Whether that “slow down” actually happens this year remains to be seen. With overall sales slowly increasing as her career progresses, Parsons says she often finds herself out showing homes and working with sellers until 9PM or 10PM at night on both weeknights and weekends. In fact, she says Washington’s healthy real estate market can be somewhat of a double-edged sword for brokers who have been “waiting for years for the market to return to normal,” but who now must figure out how to operate successfully in a seller’s market.

“It’s fantastic that people can finally sell their homes and not be underwater on their mortgages anymore,” Parsons explains, “but the market as a whole has become extremely competitive.” The fact that a new listing may already have multiple offers on the first day that it hits the market, for instance, means Parsons’ buyers may miss out on the opportunity before they even realize that the listing is in the local MLS. This challenge hits Parsons particularly hard because she works as a solo agent with no assistants or other support personnel. “I can only be in so many places during the course of a day,” says Parsons, who uses good time management techniques and “making sure I’m always there for my buyers’ needs” to offset that challenge.

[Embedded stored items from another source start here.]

-- ==== Sys2Proof/Machine/Winding.lean ====
section
/-! DEFINITION. The passes of windings, machines and observers, identification runs, and the winding commands
(08_winding_control.md). A pass reads its context, the inputs its Run captured and the posted sensing values, and answers what it
commits as one unit (R42). -/

namespace Sys2Proof.Machine

open Sys2Proof

/-! ### What a pass reads -/

/-- A context word as it is in force. -/
def State.cp (s : State) (slot w : Nat) : Word := s.frc (ctxAddr slot w)

/-- A binary32 parameter in force. -/
def State.cpR (s : State) (slot w : Nat) : Rat := ratOf (s.cp slot w)

/-- The keys of a Run's inputs: context slots, feedback channels, and the words of a filter's or probe's inputs. -/
def inFb (n : Nat) : Nat := 0x10000 + n
def inFp (i : Nat) : Nat := 0x20000 + i

/-- The output of a producer of another module as it stands: nothing, which is not valid, while none arrived or it is stale (R441). -/
def farOut (s : State) (v : Nat) : List Word :=
  match s.sheaf.remote.find? (fun r => r.v == v) with
  | some r => if r.stale then [] else r.out
  | none => []

/-- The input a pass captured under a key when it started (R42). -/
def Run.inp (r : Run) (k : Nat) : List Word := (r.ins.find? (fun e => e.1 == k)).map (·.2) |>.getD []

/-- Words of a list as a 64-bit quantity. -/
def w64 (l : List Word) (i : Nat) : Tick := join64 (nth l i 0#32) (nth l (i + 1) 0#32)

/-- A feedback sample as a reader takes it (R227): POS, VEL, TURN, VALID, its boundary. -/
def fbInput (s : State) (n : Nat) : List Word :=
  [s.reg (R.fdbkPosLo n), s.reg (R.fdbkPosHi n), s.reg (R.fdbkVel n), s.reg (R.fdbkTurn n), wd (b2n (s.flag (R.fdbkStat_VALID n))),
   lo32 (s.fb n).last, hi32 (s.fb n).last]

def State.wind (s : State) (slot : Nat) : WindS := match (s.ctx slot).st with | .wind x => x | _ => {}
def State.mach (s : State) (slot : Nat) : MachS := match (s.ctx slot).st with | .mach x => x | _ => {}
def State.obs (s : State) (slot : Nat) : ObsS := match (s.ctx slot).st with | .obs x => x | _ => {}
def State.setSt (s : State) (slot : Nat) (x : CtxState) : State := s.setCtx slot { s.ctx slot with st := x }

/-- The frame length of a group in force, in edge ticks. -/
def frameLen (s : State) (g : Nat) : Nat := let x := s.grp g; if x.du then x.p / 2 else x.p

/-- The electrical angle in turns, the speed in rad/s and the validity that an angle source gives a context (R203). -/
structure Angle where
  th : Rat
  om : Rat
  ok : Bool

/-- The angle of a feedback sample with pole pairs and offset, referred to T(k). -/
def fbAngle (s : State) (n : Nat) (l : List Word) (poles : Nat) (ofs : Rat) (t : Tick) : Angle :=
  let upt : Rat := (max 1 (s.fld (R.fdbkUpt_UPT n)) : Nat)
  let turns := (((nth l 3 0#32).toNat : Nat) : Rat) / ((2 ^ 32 : Nat) : Rat)
  let vel := ratOf (nth l 2 0#32) / upt
  let dt : Rat := ((t - w64 l 5).toInt : Rat) / 16000000000
  { th := (turns + vel * dt) * (poles : Rat) + turnsOf ofs, om := radOf (vel * (poles : Rat)), ok := (nth l 4 0#32) == 1#32 }

/-- The output of an observer: T, POS, VEL, TURN, LOCK, injection voltage, θ̂ in turns. -/
def obsAngle (l : List Word) : Angle :=
  { th := posRat (w64 l 2), om := radOf (ratOf (nth l 4 0#32)), ok := (nth l 6 0#32) == 1#32 }

/-- The angle of a winding or a machine by its source; none gives angle 0, not valid. -/
def srcAngle (s : State) (r : Run) (x : Src) (poles : Nat) (ofs : Rat) : Angle :=
  match x with
  | .fb n => fbAngle s n (r.inp (inFb n)) poles ofs r.t
  | .obs k => obsAngle (r.inp k)
  | _ => { th := 0, om := 0, ok := false }

/-- The phase window averages of a winding and the channels that are invalid (R196, R203): an unmeasured phase is minus the sum of the others. -/
def phaseValues (s : State) (slot : Nat) : (Rat × Rat × Rat) × List Nat :=
  let c := s.ctx slot
  let ch := bChans c.kind c.bind
  let v (i : Nat) : Rat := let n := nth ch i 0xFF; if n < 128 then ratOf (chanValue s n c.grp) else 0
  let bad := ch.filter (fun n => decide (n < 128) && f32IsNaN (chanValue s n c.grp))
  let a := if nth ch 0 0xFF = 0xFF then -(v 1 + v 2) else v 0
  let b := if nth ch 1 0xFF = 0xFF then -(v 0 + v 2) else v 1
  let cc := if nth ch 2 0xFF = 0xFF then -(v 0 + v 1) else v 2
  ((a, b, cc), bad)

/-- VDC of a winding: the window average of CH_VDC, or VDC_FIX; and its channel where that is invalid (R207). -/
def vdcOf (s : State) (slot fixW : Nat) : Rat × List Nat :=
  let c := s.ctx slot
  let n := bVdc c.bind
  if n < 128 then
    let w := chanValue s n c.grp
    (ratOf w, if f32IsNaN w then [n] else [])
  else (s.cpR slot fixW, [])

/-! ### Modulation (R207, R208) -/

/-- The voltage limit with torque before flux (R207). -/
def limitV (um : Rat) (u : V2) : V2 :=
  if u.1 * u.1 + u.2 * u.2 ≤ um * um then u
  else if absR u.2 ≤ um then (sgnR u.1 * Config.sqrt (um * um - u.2 * u.2), u.2)
  else (0, sgnR u.2 * um)

/-- ON and OFF of a duty (R208). -/
def dutyEdges (d : Rat) (p : Nat) : Nat × Nat :=
  let on := ((1 - clampR 0 1 d) * (p : Rat) / 2).floor.toNat
  (on, p - on)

Thinking back to a time when she had to punch a time clock in order to earn her paycheck, Parsons says she enjoys the freedom and autonomy that real estate gives her. “The upsides are that your life is basically your business, and that makes life fun,” says Parsons. “Real estate is a relationship-based business, so if you can form good bonds with the people around you (she calls them her ‘tribe’), you’re going to be successful in this field.”

Solid Advice From Someone Who’s Been There

As the branch manager for the new Coldwell Banker Tomlinson in Spokane Valley, Parsons says she’d like to spend more time helping new licensees launch their careers—much like those brokers did three years ago for her when she would get to the office at 8AM every day. “I’m really looking forward to providing that type of support within our company,” she says. “Getting started in real estate isn’t easy, and our industry has a pretty high turnover rate for new agents. I just want to help change that within our [Coldwell Banker] brand at least, and hopefully even beyond that.”

To new brokers just getting their feet wet in the industry, Parsons says one of her best pieces of advice is to “show up and be ready to work,” regardless of whether you have work to do in your business or not. Go to community events, attend networking sessions, and go to lunch with your colleagues, she adds, all in the name of putting yourself out there and making those valued connections.

“The biggest part of this business is showing up and being a face of your brand, and not sitting in your house saying, ‘I don’t have any business,’” Parsons advises. “No one is going to come knocking on your door, asking you to sell real estate. You have to get out there, be consistent, and position yourself as the trusted professional that they can count on. It doesn’t take long to gain that trust and launch a successful career in this industry.”